# taz.de -- Ausbildungsplatzumlage: Umfrage zeigt breite Skepis
       
       > Statt von CDU und SPD geforderter 2.000 neuer Ausbildungsverträge liegen
       > weit weniger vor – trotz aller Anstrengungen, meint Unternehmensverband
       > UVB.
       
 (IMG) Bild: Die Diskussion um die im Koalitionsvertrag von CDU und SPD vereinbarte Ausbildungsplatzumlage hält weiter an
       
       Die näher rückende Ausbildungsplatzumlage wird nach neuesten Zahlen kaum zu
       mehr Ausbildungsplätzen führen. Laut der Frühjahrsumfrage der
       Unternehmensverbände Berlin-Brandenburg (UVB), dem Spitzenverband der
       regionalen Wirtschaft, unter ihren rund 60 Mitgliedsverbänden erwarten
       sogar 50 Prozent, dass es als Folge eines solchen Gesetzes weniger Plätze
       geben wird.
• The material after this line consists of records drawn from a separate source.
-- ==== Sys2Proof/Machine/Engines.lean ====
section
/-! DEFINITION. Threads, their memory accesses and translation (07): tiles (R193), accesses of this module and of others (R187 to R191), fault records and batches (R194 to R199), the module's own stores (R178, R179). -/

namespace Sys2Proof.Machine

/-! ### Threads, tiles and accesses by number -/

/-- Region of a logical engine (07, R170). -/
def engRegion (e : Nat) : Nat := e / 128

/-- The thread resident on a hardware thread, 0 to 63; 64 names none (07, R203). -/
def threadOf? (s : State) (e h : Nat) : Option Thread := if h < 64 then tget? s.eng.threads (e * 64 + h) else none
def setThread (s : State) (e h : Nat) (v : Thread) : State := { s with eng := { s.eng with threads := tset s.eng.threads (e * 64 + h) v } }
def dropThread (s : State) (e h : Nat) : State := { s with eng := { s.eng with threads := tdel s.eng.threads (e * 64 + h) } }
def modThread (s : State) (e h : Nat) (f : Thread → Thread) : State :=
  match threadOf? s e h with
  | some v => setThread s e h (f v)
  | none => s

def tileOf? (s : State) (i : Nat) : Option Tile := tget? s.eng.tiles i
def setTile (s : State) (i : Nat) (v : Tile) : State := { s with eng := { s.eng with tiles := tset s.eng.tiles i v } }
def delTile (s : State) (i : Nat) : State := { s with eng := { s.eng with tiles := tdel s.eng.tiles i } }

def accessOf? (s : State) (i : Nat) : Option Access := tget? s.eng.accesses i
def setAccess (s : State) (i : Nat) (v : Access) : State := { s with eng := { s.eng with accesses := tset s.eng.accesses i v } }
def delAccess (s : State) (i : Nat) : State := { s with eng := { s.eng with accesses := tdel s.eng.accesses i } }

/-- The tiles of a hardware thread. -/
def threadTiles (s : State) (e h : Nat) : List (Nat × Tile) := s.eng.tiles.filter (fun t => t.2.engine == e && t.2.thread == h)

/-- Bits of a launch's descriptor (07, Table 7.2; 09, Table 9.1). -/
def Spray.field (p : Spray) (hi lo : Nat) : Nat := bits p.desc.toNat hi lo

/-- Address space of a launch. -/
def Spray.asid (p : Spray) : Nat := p.field 39 24

def collectOf (s : State) (k : Nat) : FaultCol := tget s.eng.collect k {}
def modCollect (s : State) (k : Nat) (f : FaultCol → FaultCol) : State :=
  { s with eng := { s.eng with collect := tmod s.eng.collect k {} f } }

/-! ### Failures of a thread (07, R181, R187; 08, R215) -/

/-- A tile waits on a fault, or, its verdict given, for the end of a move. -/
def Tile.waitsOnFault (t : Tile) : Bool := match t.st with | .faulted _ _ _ _ => true | .resumed _ => true | .issued => false

/-- The tiles of a thread that wait on a fault are given up; a verdict for them is ignored (07, R198). -/
def dropFaulted (s : State) (e h : Nat) : State :=
  ((threadTiles s e h).filter (fun t => t.2.waitsOnFault)).foldl (fun s t =>
    modCollect (delTile s t.1) (engRegion e) (fun c => { c with waiting := c.waiting.filter (fun r => r.tile != t.1) })) s

/-- The first failure of a thread stops its issue (08, R215); later ones change nothing. -/
def failThread (s : State) (e h : Nat) (f : Failure) : State :=
  match threadOf? s e h with
  | none => s
  | some th =>
    match th.phase with
    | .failing _ => s
    | _ => dropFaulted (setThread s e h { th with phase := .failing f }) e h

/-- Item status of an access's answer (07, Table 7.6). -/
def accessFailure (remote : Bool) (st : Nat) : Nat :=
  if st = Sts.addressInvalid then Sts.memAddressInvalid
  else if st = Sts.noExtent then Sts.memNoExtent
  else if st = Sts.extentRevoked then Sts.memExtentRevoked
  else if st = Sts.tenantMismatch then Sts.memTenantMismatch
  else if st = Sts.accessDenied then Sts.memAccessDenied
  else if st = Sts.dataError then Sts.memDataError
  else if st = Sts.dataLost then Sts.memDataLost
  else if remote && st = Sts.keyRetired then Sts.memKeyRetired
  else Sts.remoteError

/-! ### Footprints (07, R193; 08, R211) -/

/-- A part of a footprint in one 256 B line: its PVA, the index of its first byte in the tile, its bytes. -/
structure Piece where
  pva : Nat
  first : Nat
  count : Nat
deriving DecidableEq, Repr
Von einem Wachstum gehen nur 3 Prozent aus. 47 Prozent glauben,
       dass sich an der Zahl nichts ändern wird.
       
       CDU und SPD hatten sich [1][in ihrem Koalitionsvertrag im Frühjahr 2023]
       auf Drängen der Sozialdemokraten auf eine solche Umlage geeinigt. Sie soll
       diejenigen belohnen, die ausbilden und sie dabei unterstützen. Beide
       Parteien haben dabei vereinbart, dass es eine solche Umlage geben sollte,
       wenn bis 2025 nicht 2.000 zusätzliche unterschriebene Ausbildungsverträge
       vorliegen würden. Verwendet wird in der Diskussion auch der Begriff Abgabe.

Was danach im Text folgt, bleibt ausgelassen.